■ WORK TO BE COMPLETED
Give back the entries exactly, ending with the "else if c.sfmt.isBlock" line.

Stored entries
/-- The values of the block of 32 columns from column j. DEDUCED: assumption 16. -/
def State.copyBlock (s : State) (c : Copy) (base : Word) (i j : Nat) : Nat → Except CopyStop (List (FNum × Bool))
  | 0 => .ok []
  | n + 1 => do
    let y ← s.copyValue c base i j
    let l ← State.copyBlock s c base i (j + 1) n
    .ok (y :: l)
/-- Store bytes one by one. -/
def State.copyBytes (s : State) (c : Copy) (va : Word) : List Nat → Except CopyStop State
  | [] => .ok s
  | x :: l => do
    let s1 ← s.copyWrite c va 1 x
    State.copyBytes s1 c (va + 1) l
/-- Pairs of 4-bit codes as bytes. -/
def pairCodes : List Nat → List Nat
  | a :: b :: l => (a % 16 + 16 * (b % 16)) :: pairCodes l
  | l => l

/-- Reads of the source, of a block's scale too, through an executable leaf have set the code bit of their pages (R327). -/
def State.copyNote (s : State) (c : Copy) (i j : Nat) : State :=
  let note (s : State) (va : Word) : State :=
    match s.check c.who { r := true } va with | .ok l => s.noteX c.who va l | .error _ => s
  if c.inside (c.orgr + i) (c.orgc + j) = false then s
  else if c.sfmt.isBlock then note (note s (c.src i j)) (c.srcScale i j) else note s (c.src i j)

/-- Move one step of a window, an element or a block of 32 columns, and go on to the next position. DEDUCED: assumption 37. -/
def State.copyStep (s : State) (c : Copy) (w : CopyWindow) : Except CopyStop (State × BitVec 6 × CopyWindow) := do
  let wide := if c.dfmt.isBlock then 32 else 1
  let r : State × BitVec 6 ←
    if c.dfmt.isBlock then do
      let ys ← s.copyBlock c w.base w.row w.col 32
      let b := toBlock c.dfmt (Config.copyBlockType s.free).toNat c.rm (List.replicate 32 0) (ys.map (·.1))
      let s1 ← s.copyBytes c (c.dst w.base w.row w.col) (pairCodes b.2.1)
      let s2 ← s1.copyWrite c (c.dstScale w.row w.col) 1 b.1.toNat
      .ok (s2, b.2.2 ||| flagIf (ys.any (·.2)) flagNV)
    else do
      let y ← s.copyValue c w.base w.row w.col
      let e := c.encode y
      let s1 ← s.copyStore c w.base w.row w.col e.1
      .ok (s1, e.2)
  let last := c.ncol ≤ w.col + wide
  let s1 := (List.range wide).foldl (fun s k => s.copyNote c w.row (w.col + k)) r.1
  .ok (s1, r.2, { w with bits := w.bits + wide * fmtBits c.dfmt, markWait := none, grant := none,
                          col := if last then 0 else w.col + wide, row := if last then w.row + 1 else w.row })

/-- Move the rest of a window, until it is done or stopped: the flags, the window, and what stops it. DEDUCED: assumption 37. -/
def State.copyRun (s : State) (c : Copy) (w : CopyWindow) : Nat → State × BitVec 6 × CopyWindow × Option CopyStop
  | 0 => (s, 0, w, none)
  | n + 1 =>
    if c.nrow ≤ w.row then (s, 0, w, none)
    else match s.copyStep { c with grant := w.grant } w with
    | .error e => (s, 0, w, some e)
    | .ok (s1, f, w1) => let r := State.copyRun s1 c w1 n; (r.1, f ||| r.2.1, r.2.2)

/-! ### Commands (R273 to R275) -/

/-- Command i of a cluster's unit. -/
def State.copyAt (s : State) (cluster i : Nat) : Option Copy := (s.cluster cluster).copies[i]?
def State.putCopy (s : State) (cluster i : Nat) (c : Copy) : State :=
  let cl := s.cluster cluster
  s.setCluster cluster { cl with copies := cl.copies.set i c }
/-- The window of a receiver, which it may have yet to open (R275). -/
def Copy.window (c : Copy) (r : Nat) : Option CopyWindow := c.windows.find? (·.rcv == r)
def Copy.setWindow (c : Copy) (w : CopyWindow) : Copy := { c with windows := c.windows.filter (·.rcv != w.rcv) ++ [w] }
/-- Bytes written so far, those of windows still open among them. -/
def Copy.written (c : Copy) : Nat := c.bytes + (c.windows.map fun w => (w.bits + 7) / 8).sum
/-- A type 2 record of a command (R334). -/
def State.copyRecord (s : State) (c : Copy) (code : BitVec 8) (va : Word) : State :=
  s.postOwn c.tenant 2 code c.tid va 0 c.descVa (BitVec.ofNat 64 c.written)
/-- Is a record needed that finds no room, so that the command waits (R258)? -/
def State.copyStalls (s : State) (c : Copy) : Bool := c.mbox == 0 && !s.postRoom c.tenant
/-- The window of a receiver is over. -/
def Copy.closeWindow (c : Copy) (r : Nat) : Copy :=
  match c.window r with
  | none => c
  | some w => { c with bytes := c.bytes + (w.bits + 7) / 8, windows := c.windows.filter (·.rcv != r) }
/-- A window waits for a mark, for a page, or for something else. -/
def State.copyWaits (s : State) (c : Copy) (w : CopyWindow) : CopyStop → State × CopyWindow
  | .park va level =>
    if s.pagingRoom c.tenant (c.aspace.extractLsb' 52 12) va = false then (s, w) else
    (s.pagingRecord c.tenant c.tid (c.aspace.extractLsb' 52 12) va level 4 0 [],
     { w with parked := some (va.toNat / 4096), filled := false, grant := none })
  | .mark line => (s, { w with markWait := keepWait w.markWait line s.clk })
  | .wait g => (s, { w with grant := g })
  | .fault _ _ => (s, w)

/-- Does a unit hold the add of a command to a counter of a stack in transit, and go on with nothing else (R307)? It is the first such
command. -/
def State.copyHolds (s : State) (cluster : Nat) : Option Nat :=
  (s.cluster cluster).copies.findIdx? fun c =>
    c.bodyDone && !c.added && c.cmpl != (0 : Word) && (match s.counterPa c.who c.cmpl with | .error b => b.waits | _ => false)
/-- May the unit of a cluster go on with a command: its clocks run (R21), and it holds no add of another? -/
def State.copyOn (s : State) (cluster i : Nat) : Bool := s.clocked cluster && (s.copyHolds cluster).all (· == i)

/-- COPY_COMMAND (R273): the window of a CPY. -/
def State.copyBody (s : State) (cluster i : Nat) : State :=
  match s.copyAt cluster i with
  | none => s
  | some c =>
    match c.window 0 with
    | none => s
    | some w =>
      if c.multi ∨ c.bodyDone = true ∨ w.parked.isSome = true ∨ s.copyOn cluster i = false then s
      else
        let r := s.copyRun c w (c.nrow * c.ncol)
        let c1 := { c with flags := c.flags ||| r.2.1 }.setWindow r.2.2.1
        match r.2.2.2 with
        | none => r.1.putCopy cluster i { c1.closeWindow 0 with bodyDone := true }
        | some (.fault code va) =>
          if r.1.copyStalls c then r.1.putCopy cluster i c1
          else (if c.mbox = 0 then r.1.copyRecord c1 code va else r.1).putCopy cluster i { c1.closeWindow 0 with bodyDone := true, code := code }
        | some e => let x := r.1.copyWaits c1 r.2.2.1 e; x.1.putCopy cluster i (c1.setWindow x.2)
def execCopyCommand (cluster : Nat) (i : Nat) (s : State) : Host.Outcome State Fault Refusal := .next (s.copyBody cluster i)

■ TASK RESULT
/-- The values of the block of 32 columns from column j. DEDUCED: assumption 16. -/
def State.copyBlock (s : State) (c : Copy) (base : Word) (i j : Nat) : Nat → Except CopyStop (List (FNum × Bool))
  | 0 => .ok []
  | n + 1 => do
    let y ← s.copyValue c base i j
    let l ← State.copyBlock s c base i (j + 1) n
    .ok (y :: l)
/-- Store bytes one by one. -/
def State.copyBytes (s : State) (c : Copy) (va : Word) : List Nat → Except CopyStop State
  | [] => .ok s
  | x :: l => do
    let s1 ← s.copyWrite c va 1 x
    State.copyBytes s1 c (va + 1) l
/-- Pairs of 4-bit codes as bytes. -/
def pairCodes : List Nat → List Nat
  | a :: b :: l => (a % 16 + 16 * (b % 16)) :: pairCodes l
  | l => l

/-- Reads of the source, of a block's scale too, through an executable leaf have set the code bit of their pages (R327). -/
def State.copyNote (s : State) (c : Copy) (i j : Nat) : State :=
  let note (s : State) (va : Word) : State :=
    match s.check c.who { r := true } va with | .ok l => s.noteX c.who va l | .error _ => s
  if c.inside (c.orgr + i) (c.orgc + j) = false then s
  else if c.sfmt.isBlock then note (note s (c.src i j)) (c.srcScale i j) else note s (c.src i j)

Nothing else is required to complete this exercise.